How unequal are contributions distributed among users#
Basically we want to investigate to what extend the 90-9-1 rule applies to our dataset. First, count the number of changesets and the overall number of changes. In a second step, count the number of distinct users editing OSM data between 2020-02-01 to 2020-02-06.
# count number of changesets
changesets_count = len(df)
print(f"number of changesets: {changesets_count}")
# count number of changes
changes_sum = df["num_changes"].sum()
print(f"number of changes: {changes_sum}")
# count unique users
unique_users_count = df["user_id"].nunique()
print(f"number of unique users: {unique_users_count}")
---------------------------------------------------------------------------
NameError Traceback (most recent call last)
Cell In[2], line 2
1 # count number of changesets
----> 2 changesets_count = len(df)
3 print(f"number of changesets: {changesets_count}")
5 # count number of changes
NameError: name 'df' is not defined
Calculate the number of changesets per user and the overall number of changes per user.

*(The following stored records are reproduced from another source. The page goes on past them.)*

/-- `MULTI_WRITE_RECOVERY` (45_transfer.md R287), however far it gets: no further command after one that did not get its R1. -/
theorem multiWriteRecovery_answered (hcrc : ∀ m, crc7Fold crc7Table m = crc7Bitwise m)
    (hw : ∀ m : List Byte, m.length % 2 = 0 → crc16Words m = crc16 m) (v : Recovery) (rest : List WireAnswer) (s : State)
    (ht : s.tableReady) (hm : s.session.mode = .transfer) (ho : s.operands.op ≠ .readMultipleBlock)
    (hv : v.ok s.params.tokenMatch = true) (h : s.wire = answers v.bytes ++ rest) :
    ∃ w, multiWriteRecovery s = { s with
      session := { s.session with
        lastR1 := v.lastR1 s.session.lastR1
        lastWrittenBlockCount := v.count s.session.lastWrittenBlockCount }
      work := w
      wire := rest
      trace := v.events.reverse ++ s.trace } := by
  have hu : ∀ (a : CommandAnswer), a.r1 ≠ r1Normal → a.code r1Normal = .unexpectedR1 := fun a ha => by
    simp [CommandAnswer.code, ha]
  refine ⟨(multiWriteRecovery s).work, ?_⟩
  cases v with
  | noR1 dropped reads =>
    simp only [Recovery.ok, Bool.and_eq_true, beq_iff_eq] at hv
    simp only [multiWriteRecovery, cmd12Exchange,
      sendCommand_timeout hcrc 12 argZero r1Normal dropped reads rest s ht hv.1.1 hv.1.2 hv.2 h,
      andThen_error .r1Timeout _ _ (by decide)]
    rfl
  | stopUnexpected stop =>
    simp only [Recovery.ok, Bool.and_eq_true, bne_iff_ne, ne_eq] at hv
    simp only [multiWriteRecovery, cmd12Exchange, sendCommand_answered hcrc 12 argZero r1Normal stop rest s ht hv.1 h,
      hu stop hv.2, andThen_error .unexpectedR1 _ _ (by decide)]
    rfl
  | appUnexpected stop app =>
    simp only [Recovery.ok, Bool.and_eq_true, bne_iff_ne, ne_eq, beq_iff_eq] at hv
    simp only [multiWriteRecovery, cmd12Exchange,
      sendCommand_expected hcrc 12 argZero r1Normal stop app.bytes rest s ht hv.1.1.1 hv.1.1.2 h, andThen_ok,
      sentCommand, ho, if_false, wbcSeq, acmd22Exchange, sendACommand, sendPrefix, hm, expectedOfCmd55]
    rw [sendCommand_answered hcrc 55 argZero r1Normal app rest _ (by exact ht) hv.1.2 (by rfl)]
    simp only [hu app hv.2, andThen_error .unexpectedR1 _ _ (by decide), sentCommand]
    simp [Recovery.events, Recovery.lastR1, Recovery.count]
  | queryUnexpected stop app query =>
    simp only [Recovery.ok, Bool.and_eq_true, bne_iff_ne, ne_eq, beq_iff_eq] at hv
    have hx : s.wire = answers (stop.bytes ++ (app.bytes ++ query.bytes)) ++ rest := by rw [h]; simp [Recovery.bytes]
    simp only [multiWriteRecovery, cmd12Exchange,
      sendCommand_expected hcrc 12 argZero r1Normal stop _ rest s ht hv.1.1.1.1.1 hv.1.1.1.1.2 hx, andThen_ok,
      sentCommand, ho, if_false, wbcSeq, acmd22Exchange, sendACommand, sendPrefix, hm, expectedOfCmd55]
    rw [sendCommand_expected hcrc 55 argZero r1Normal app query.bytes rest _ (by exact ht) hv.1.1.1.2 hv.1.1.2 (by rfl)]
    simp only [andThen_ok, sentCommand]
    rw [sendCommand_answered hcrc 22 argZero r1Normal query rest _ (by exact ht) hv.1.2 (by rfl)]
    simp only [hu query hv.2, andThen_error .unexpectedR1 _ _ (by decide), sentCommand]
    simp [Recovery.events, Recovery.lastR1, Recovery.count]
  | counted stop app query p =>
    simp only [Recovery.ok, Bool.and_eq_true, beq_iff_eq] at hv
    have hx : s.wire = answers (stop.bytes ++ (app.bytes ++ (query.bytes ++ p.bytes))) ++ rest := by
      rw [h]; simp [Recovery.bytes]
    have hp := hv.2
    simp only [PacketAnswer.ok, Bool.and_eq_true, beq_iff_eq] at hp
    obtain ⟨b0, b1, b2, b3, hb⟩ : ∃ b0 b1 b2 b3, p.payload = [b0, b1, b2, b3] := by
      have := hp.2
      match p.payload, this with
      | [b0, b1, b2, b3], _ => exact ⟨b0, b1, b2, b3, rfl⟩
    simp only [multiWriteRecovery, cmd12Exchange,
      sendCommand_expected hcrc 12 argZero r1Normal stop _ rest s ht hv.1.1.1.1.1.1 hv.1.1.1.1.1.2 hx, andThen_ok,
      sentCommand, ho, if_false, wbcSeq, acmd22Exchange, sendACommand, sendPrefix, hm, expectedOfCmd55]
    rw [sendCommand_expected hcrc 55 argZero r1Normal app (query.bytes ++ p.bytes) rest _ (by exact ht) hv.1.1.1.1.2
      hv.1.1.1.2 (by rfl)]
    simp only [andThen_ok, sentCommand]
    rw [sendCommand_expected hcrc 22 argZero r1Normal query p.bytes rest _ (by exact ht) hv.1.1.2 hv.1.2 (by rfl)]
    simp only [andThen_ok, sentCommand]
    rw [andThen_assoc, packet_answered hw .w 4 p rest _ (by rfl) (by exact hv.2) (by rfl)]
    rw [hb, storeBytes_w, setBytes_four]
    by_cases hg : p.good = true
    · simp only [PacketAnswer.code, hg, if_true, andThen_ok, storeCount]
      simp [Recovery.events, Recovery.lastR1, Recovery.count, hg, hb, countOfBytes, hv.1.2]
    · simp only [PacketAnswer.code, hg, Bool.false_eq_true, if_false]
      rw [andThen_error .dataCrc _ _ (by decide)]
      simp [Recovery.events, Recovery.lastR1, Recovery.count, hg, hb, hv.1.2]

/-! ### The readiness poll -/

/-- One issue of `ACMD41` in mode `Identification`: never fatal, and `S.lastR1` is the R1 answered last. -/
theorem pollIssue_answered (hcrc : ∀ m, crc7Fold crc7Table m = crc7Bitwise m) (arg : Word) (exp : Byte) (p : PollAnswer)
    (rest : List WireAnswer) (s : State) (ht : s.tableReady) (hm : s.session.mode = .identification) (hp : p.ok = true)
    (h : s.wire = answers p.bytes ++ rest) :
    ∃ fr tries, pollIssue arg exp s =
      (.ok, { s with session.lastR1 := p.r1, work.fr := fr, work.tries := tries, wire := rest,
                     trace := (p.events arg).reverse ++ s.trace }) := by
  obtain ⟨app, acmd⟩ := p
  cases acmd with
  | none =>
    simp only [PollAnswer.ok, Bool.and_eq_true, bne_iff_ne, ne_eq] at hp
    have hx : s.wire = answers app.bytes ++ rest := by rw [h]; simp [PollAnswer.bytes]
    refine ⟨frameOf 55 argZero, app.pads.length + 1, ?_⟩
    simp only [pollIssue, acmd41Exchange, sendACommand, sendPrefix, hm, expectedOfCmd55,
      sendCommand_answered hcrc 55 argZero r1Idle app rest s ht hp.1 hx, CommandAnswer.code, hp.2, if_false,
      andThen_error .unexpectedR1 _ _ (by decide)]
    simp [pollFatal, sentCommand, PollAnswer.r1, PollAnswer.events, hm]
  | some b =>
    simp only [PollAnswer.ok, Bool.and_eq_true, beq_iff_eq] at hp
    have hx : s.wire = answers app.bytes ++ (answers b.bytes ++ rest) := by rw [h]; simp [PollAnswer.bytes]
    refine ⟨frameOf 41 arg, b.pads.length + 1, ?_⟩
    simp only [pollIssue, acmd41Exchange, sendACommand, sendPrefix, hm, expectedOfCmd55,
      sendCommand_answered hcrc 55 argZero r1Idle app _ s ht hp.1 hx, CommandAnswer.code, hp.2.1, if_true, andThen_ok]
    rw [sendCommand_answered hcrc 41 arg exp b rest _ (by exact ht) (by exact hp.2.2) (by rfl)]
    have hf : pollFatal (b.code exp) = false := by
      unfold CommandAnswer.code
      split <;> rfl
    simp [hf, sentCommand, PollAnswer.r1, PollAnswer.events, hm]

df_users = df.groupby("user_id").agg({
"user_id": 'count', # the number of changesets per user
"num_changes": 'sum' # the overall number of changes per user
})
# ensure your arr is sorted from lowest to highest values first
df_users.sort_values(
"num_changes", # sort by the overall number of changes
inplace=True, # change existing dataframe
ascending=True # show users with lowest activity at the top
)
display(df_users)
user_id | num_changes | |
---|---|---|
user_id | ||
9560588 | 1 | 0 |
6407181 | 6 | 0 |
10646969 | 10 | 0 |
6402052 | 60 | 0 |
7994908 | 1 | 0 |
... | ... | ... |
2913188 | 47 | 112353 |
7589857 | 18 | 117452 |
10253243 | 231 | 165520 |
8065782 | 46 | 311081 |
408769 | 96 | 918517 |
15328 rows × 2 columns
Finally, calculate Gini coefficient and Lorenz curve to get first insights into contribution inequality. When calculating this in python you can check this Github page and use the functions provided there. Make sure to sort your dataframe before you create the Lorenz curve.
# Check this page on github:
# - https://gist.github.com/CMCDragonkai/c79b9a0883e31b327c88bfadb8b06fc4
# We copied the code from there.
import numpy as np
def gini(arr):
count = arr.size
coefficient = 2 / count
indexes = np.arange(1, count + 1)
weighted_sum = (indexes * arr).sum()
total = arr.sum()
constant = (count + 1) / count
return coefficient * weighted_sum / total - constant
def lorenz(arr):
# this divides the prefix sum by the total sum
# this ensures all the values are between 0 and 1.0
scaled_prefix_sum = arr.cumsum() / arr.sum()
# this prepends the 0 value (because 0% of all people have 0% of all wealth)
return np.insert(scaled_prefix_sum, 0, 0)
import matplotlib.pyplot as plt
gini_coefficient = gini(
df_users["num_changes"].values # we need an array
)
print(f"Gini coefficient: {gini_coefficient}")
# calculate lorenz curve
lorenz_curve = lorenz(
df_users["num_changes"].values # we need an array
)
# we need the X values to be between 0.0 to 1.0
plt.plot(np.linspace(0.0, 1.0, lorenz_curve.size), lorenz_curve)
plt.plot([0,1], [0,1]) # plot the straight line perfect equality curve
plt.title("contribution inequality based on changesets")
plt.xlabel("share users")
plt.ylabel("share changes")
plt.grid()
plt.show()
Gini coefficient: 0.8818204045488676
Filter changesets for different user groups#
Here we filter changesets by comments and users. Changeset comments offer another quick way to differentiate different types of mapping. Here we want to check on organized mapping activities.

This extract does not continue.